Technical specifications
- Polyphony: 4, 6 or 8 voices
- Timbrality: Monotimbral
- Oscillator: 2 VCOs per voice
- LFO: 1
- Synthesis type: Analog Subtractive
- Filter: 12dB per octave resonant low-pass
- Attenuator: 2 × ADSR; one for VCF, one for VCA
- Aftertouch expression: No
- Velocity expression: No
- Storage memory: 32 patches

Input/output
- Keyboard: 61-key
- External control: CV/Gate

= Oberheim OB-X =

Analog polyphonic sound synthesizer

The Oberheim OB-X was the first of Oberheim's OB-series polyphonic analog subtractive synthesizers.

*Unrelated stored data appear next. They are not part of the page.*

/-- FLASH_PATROL: the block that the lap has come to is read, and refreshed when a condition of R74 holds. -/
def execFlashPatrol (bitsCorrected : Nat) (readRetry : Bool) (s : State) : Out :=
  let b := s.flash.patrol
  let s0 := { s with flash := { s.flash with patrol := (b + 1) % 4096 } }
  .next (if !domIn s.pwr.powered .mgmt then s
  else if blockUnused b s.flash then s0
  else
    let s1 := { s0 with flash := readBlocks b 1 s0.flash }
    if refreshRuns s && ((blockHeld b s && datedOut b (extTimer s) s.flash) || decide (8 < bitsCorrected) || readRetry
        || decide (100000 ≤ countAt b s1.flash.reads)) then
      refreshBlock b s1
    else s1)

/-- FLASH_BLOCK_FAIL: an erase or a program of a block fails. -/
def execFlashBlockFail (block : Nat) (s : State) : Out :=
  .next (if domIn s.pwr.powered .mgmt && decide (block < 4096) && !blockUnused block s.flash then retireBlock block s else s)

/-- R76: the write date of the oldest page. -/
def oldestDate (s : State) : Nat :=
  let ds := ((List.range 2888).filter fun b => blockHeld b s && !blockUnused b s.flash).map fun b => countAt b s.flash.dates
  ds.foldl min (ds.headD 0)

/-- FLASH.STATUS. -/
def execFlashStatus (h : Hdr) (s : State) : Out :=
  let es := s.flash.erases.map fun x => x.2
  command 0x0D20 h s fun s =>
    reply 0x0D20 h
      [fld 16 2 s.flash.spare, fld 18 2 s.flash.retired, fld 20 4 (es.foldl max 0), fld 24 4 (nearest (es.foldl (· + ·) 0) 4096),
       fld 28 2 s.flash.patrol, fld 32 8 (oldestDate s)] s

/-! ### Firmware images (R77 to R79) -/

/-- R79: the slot that staging writes: the one that does not run. -/
def stageSlot (s : State) : Bool := !s.aon.running

def setSlotImage (b : Bool) (i : Option Image) (s : State) : State :=
  { s with flash := if b then { s.flash with imgB := i } else { s.flash with imgA := i } }

/-- R79: staging erases whatever the slot held. -/
def stageErase (s : State) : State :=
  let b := stageSlot s
  if (slotImage b s).isSome || (s.flash.staged.isEmpty && slotListed b s) then
    let first := slotBlock b
    let s1 := setSlotImage b none { s with flash := { s.flash with
        mem := s.flash.mem.filter fun c => !(decide (first ≤ c.1 / blockBytes) && decide (c.1 / blockBytes < first + 512)),
        staged := [], committed := false } }
    (List.range 512).foldl (fun s k => if blockUnused (first + k) s.flash then s else eraseBlock (first + k) s) s1
  else s

/-- R73: the block of a slot that a page goes to: a place begun stays, and a place not begun takes the least erased of the erased
blocks. -/
def stageBlock (b : Nat) (s : State) : State :=
  if blockHeld b s then s
  else
    let first := slotBlock (stageSlot s)
    let free := ((List.range 512).map (· + first)).filter fun k => !blockHeld k s && !s.flash.lostBlocks.contains k
    { s with flash := dated b (extTimer s) (exchange b (leastErased b free s.flash) s.flash) }

/-- FW.STAGE: one page of the image. -/
def execFwStage (h : Hdr) (offset : Word) (s : State) : Out :=
  let block := slotBlock (stageSlot s) + offset.toNat / blockBytes
  command 0x0D01 h s
    (guarded 0x0D01 h
      [(decide (offset.toNat % 4096 ≠ 0) || !h.buf || decide (512 * blockBytes < offset.toNat + h.length.toNat), .badArg),
       (s.flash.lostBlocks.contains block, .noResource)]
      fun s =>
        let s1 := stageBlock block (stageErase s)
        let page := offset.toNat / 4096
        done 0x0D01 h { s1 with flash := { s1.flash with
          mem := memWriteN 0xFF s1.flash.mem (slotBlock (stageSlot s) * blockBytes + offset.toNat) (bufData h s),
          staged := setCount page h.length.toNat s1.flash.staged, committed := false } })

/-- Every byte of the first `n` of the image has been staged. -/
def stagedWhole (n : Nat) (s : State) : Bool :=
  (List.range ((n + 4095) / 4096)).all fun k => decide (min 4096 (n - 4096 * k) ≤ countAt k s.flash.staged)

/-- The first `n` bytes of the staging slot are read, which counts on their blocks (R74). -/
def readSlot (n : Nat) (s : State) : State :=
  { s with flash := readRange (if stageSlot s then 2 else 1) 0 n s.flash }

/-- FW.COMMIT: the staged image is read and verified and becomes the trial of the next boot (R77, R79). A header whose security
version is above 64, which R77 does not name, is accepted as its number is (DESIGN CHOICE, log entry 43). -/
def execFwCommit (h : Hdr) (s : State) : Out :=
  let base := slotBlock (stageSlot s) * blockBytes
  let head := memReadN 0xFF s.flash.mem base 256
  let field (k : Nat) : Nat := Config.headerField k head
  let total := 256 + field 4 + Config.signatureBytes
  command 0x0D02 h s fun s =>
    guarded 0x0D02 h
      [(decide (field 0 ≠ 0x4E414954) || decide (512 * blockBytes < total) || !stagedWhole total s, .integrity),
       (!Config.signatureVerifies (memReadN 0xFF s.flash.mem base total), .authFail), (decide (field 3 ≠ 2), .notAvailable),
       (decide (field 2 < s.ident.fuses), .refused)]
      (fun s =>
        let i : Image := ⟨BitVec.ofNat 32 (field 1), field 2, field 3, decide (field 5 ≠ 0), true⟩
        let s1 := setSlotImage (stageSlot s) (some i) s
        reply 0x0D02 h [fld 16 4 i.version.toNat, fld 20 1 i.security]
          { s1 with aon := { s1.aon with trial := true }, flash := { s1.flash with committed := true } })
      (readSlot (if 512 * blockBytes < total then 256 else total) s)

/-- A scheduled command is pending. -/
def schedPending (s : State) : Bool :=
  s.q.pend.any fun p =>
    match mailbox p.cmd with
    | some x => x.2.sched && !p.bundled
    | none => false

/-- FW.ACTIVATE: answered before the restart (R78, R79). -/
def execFwActivate (h : Hdr) (mode : Byte) (s : State) : Out :=
  let hitless := match slotImage (stageSlot s) s with | some i => i.hitless | none => false
  command 0x0D03 h s
    (guarded 0x0D03 h
      [(decide (1 < mode.toNat), .badArg), (s.hif.recovery && decide (mode = 1), .badState), (!s.flash.committed, .badState),
       (decide (mode = 1) && !hitless, .refused), (schedPending s, .busy)]
      fun s =>
        let s1 := done 0x0D03 h s
        let s2 := if mode = 0 then restartFromStep3 s1 else restartWarden s1
        { s2 with flash := { s2.flash with awaiting := true, awaitFrom := s2.time.wardenNs } })

/-- FW.CONFIRM: the running trial slot becomes preferred, and the fuses are blown up to its security version. -/
def execFwConfirm (h : Hdr) (s : State) : Out :=
  command 0x0D04 h s
    (guarded 0x0D04 h [(!s.flash.trialRuns || decide (s.aon.running = s.aon.pref), .badState)] fun s =>
      let n := min 64 (max s.ident.fuses (runningSecurity s))
      reply 0x0D04 h [fld 16 1 n]
        { s with
          ident := { s.ident with fuses := n }, aon := { s.aon with pref := s.aon.running },
          flash := { s.flash with trialRuns := false } })

/-- The blocks that hold the entries of LOG from a number on, at most `count`, are read (R74). -/
def readLog (first count : Nat) (s : State) : State :=
  let f := s.flash
  let js := ((List.range f.log.length).filter fun j => match f.log[j]? with
    | some e => decide (first ≤ e.seq.toNat)
    | none => false).take count
  { s with flash := ((js.map fun j => logBlockAt (logNumber j f) f).eraseDups).foldl (fun f b => readBlocks b 1 f) f }

/-- LOG.READ: entries from the first wanted on, of the region and of LOGSTAGE. -/
def execLogRead (h : Hdr) (first : Sf) (count : Byte) (s : State) : Out :=
  let all := s.flash.log ++ s.flash.stage
  command 0x0D10 h s
    (guarded 0x0D10 h
      [(!h.buf || decide (count = 0) || decide (64 < count.toNat), .badArg),
       (match all.getLast? with | some e => decide (e.seq.toNat < first.toNat) | none => true, .badArg)]
      fun s =>
        let es := (all.filter fun e => decide (first.toNat ≤ e.seq.toNat)).take count.toNat
        let from_ := match es.head? with | some e => e.seq.toNat | none => 0
        let gone := match all.head? with | some e => decide (first.toNat < e.seq.toNat) | none => false
        let bad (e : LogEntry) : Bool := s.flash.badChecks.contains e.seq.toNat
        respond 0x0D10 h .ok
          (result [fld 16 6 from_, fld 22 1 es.length, fld 23 1 (boolBit gone 0 + boolBit (es.any bad) 1)])
          (some (es.flatMap fun e => logBytes (bad e) e)) (readLog first.toNat count.toNat s))

/-! ### Sedge engines (R22, R23, R26, R106, R107) -/

/-- Changes the schedule of a task. -/
def modTask (t : Task) (f : TaskSt → TaskSt) (s : State) : State :=
  { s with sedge := { s.sedge with tasks := s.sedge.tasks.map fun x => if x.task = t then f x else x } }

def addSkipped (n : Nat) (w : Word) : Word := BitVec.ofNat 32 (sat32 (w.toNat + n))

/-- R106, R107: a start at boundary `b`: its deficit is carried, or written off and the task re-anchored. -/
def taskBegin (b : Sf) (x : TaskSt) : TaskSt :=
  let deficit := b.toNat - (x.anchor.toNat + x.n * x.period)
  let off := if x.period = 1 then decide (0 < deficit) else decide (4 * x.period < deficit)
  if off then
    { x with skipped := addSkipped (deficit / x.period) x.skipped, anchor := b, n := 1, start := b, running := true }
  else { x with n := x.n + 1, start := b, running := true }

/-- R106: a task completes in superframe `sf`. -/
def taskEnd (sf : Sf) (x : TaskSt) : TaskSt :=
  let n := max (sf.toNat + 1) (max (x.start.toNat + (x.period + 1) / 2) (x.anchor.toNat + x.n * x.period))
  { x with running := false, next := BitVec.ofNat 48 n }

/-- What a task does when it runs (R22). -/
def taskWork (t : Task) (w : TaskInput) (s : State) : State :=
  match t, w with
  | .eqSupervision, .supervision rms e =>
    let s1 := match rms with
      | some g => if s.time.lts.sf.toNat % 16 = 0 then agcPeriod g.1 g.2 s else s
      | none => s
    match e with
    | some x => eqSupervise x s1
    | none => s1
  | .bias, .bias b => biasTask b s
  | .laser, _ => laserMove s
  | .framing, _ => refreshRaws s
  | .references, .refs ms => refEvaluate ms s
  | .tallies, _ => gatherTallies s
  | .calibration, _ => if s.pwr.shed < 2 then inServiceCal s else s
  | .power, _ => revote s
  | _, _ => s

/-- The restart of a task at boundary `b`: missed periods count as skipped. -/
def taskRestart (b : Sf) (x : TaskSt) : TaskSt :=
  { x with
    skipped := addSkipped ((b.toNat - x.next.toNat) / x.period) x.skipped, anchor := b, n := 0, next := b, running := false,
    halted := false }

/-- SEDGE_TASK_START: at a superframe boundary, once the task's next start has come and its engines run; a task whose engines
have been halted for 16 superframes has been restarted by then (R26). -/
def execSedgeTaskStart (t : Task) (w : TaskInput) (s : State) : Out :=
  .next (match taskAt t s with
  | none => s
  | some x =>
    let y := if x.halted then taskRestart (BitVec.ofNat 48 (heldUntil t s)) x else x
    if ticking s && decide (s.time.lts.sym = 0) && inRun s && !x.running && !taskHeld t s &&
        decide (y.next.toNat ≤ s.time.lts.sf.toNat) then
      taskWork t w (modTask t (fun _ => taskBegin s.time.lts.sf y) s)
    else s)

/-- SEDGE_TASK_COMPLETE: a late task always completes. -/
def execSedgeTaskComplete (t : Task) (s : State) : Out :=
  .next (if s.dbg.frozen then s
  else modTask t (fun x => if x.running && !x.halted then taskEnd s.time.lts.sf x else x) s)

def haltCode : HaltCause → Nat
  | .illegalInstruction => 0 | .memoryFault => 1 | .blazeMismatch => 2

/-- ENGINE_HALT: the warden logs the engine and the fault; the loops it serves hold their outputs (log entry 32). -/
def execEngineHalt (e : BitVec 6) (c : HaltCause) (s : State) : Out :=
  .next (if domIn s.pwr.powered .mgmt && !s.dbg.frozen && !(s.sedge.halted.any fun x => decide (x.1 = e.toNat)) then
    let s1 := { s with sedge := { s.sedge with
        halted := s.sedge.halted ++ [(e.toNat, nowSf s)],
        tasks := s.sedge.tasks.map fun x => if taskServed e.toNat x.task then { x with halted := true, running := false } else x } }
    logEntry 12 (BitVec.ofNat 16 (0x0100 + e.toNat)) none ([BitVec.ofNat 8 e.toNat, BitVec.ofNat 8 (haltCode c)])
      (freezeTrip .engineHalt s1)
  else s)

/-- ENGINE_RESTART: the engine is loaded anew with a seed of its own (R391), and its tasks start at the next boundary, no later
than 16 superframes after the halt (R26). -/
def execEngineRestart (e : BitVec 6) (seed : Word) (s : State) : Out :=
  .next (if s.sedge.halted.any fun x => decide (x.1 = e.toNat) then
    let left := s.sedge.halted.filter fun x => decide (x.1 ≠ e.toNat)
    let b (t : Task) : Sf := BitVec.ofNat 48 (min (Lts.ceilSf s.time.lts).sf.toNat (heldUntil t s))
    { s with sedge := { s.sedge with
        halted := left,
        seeds := (e.toNat, seed) :: s.sedge.seeds.filter fun x => decide (x.1 ≠ e.toNat),
        tasks := s.sedge.tasks.map fun x =>
          if taskServed e.toNat x.task && !(left.any fun y => taskServed y.1 x.task) && x.halted then
            taskRestart (b x.task) x else x } }
  else s)

end Sys2Proof.Machine
end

First commercially available in June 1979, the OB-X was introduced to compete with the Sequential Circuits Prophet-5, which had been successfully introduced the year before. About 800 units were produced before the OB-X was discontinued and replaced by the updated and streamlined OB-Xa in 1981. The OB line developed and evolved after that with the OB-8 before being replaced by the Matrix series.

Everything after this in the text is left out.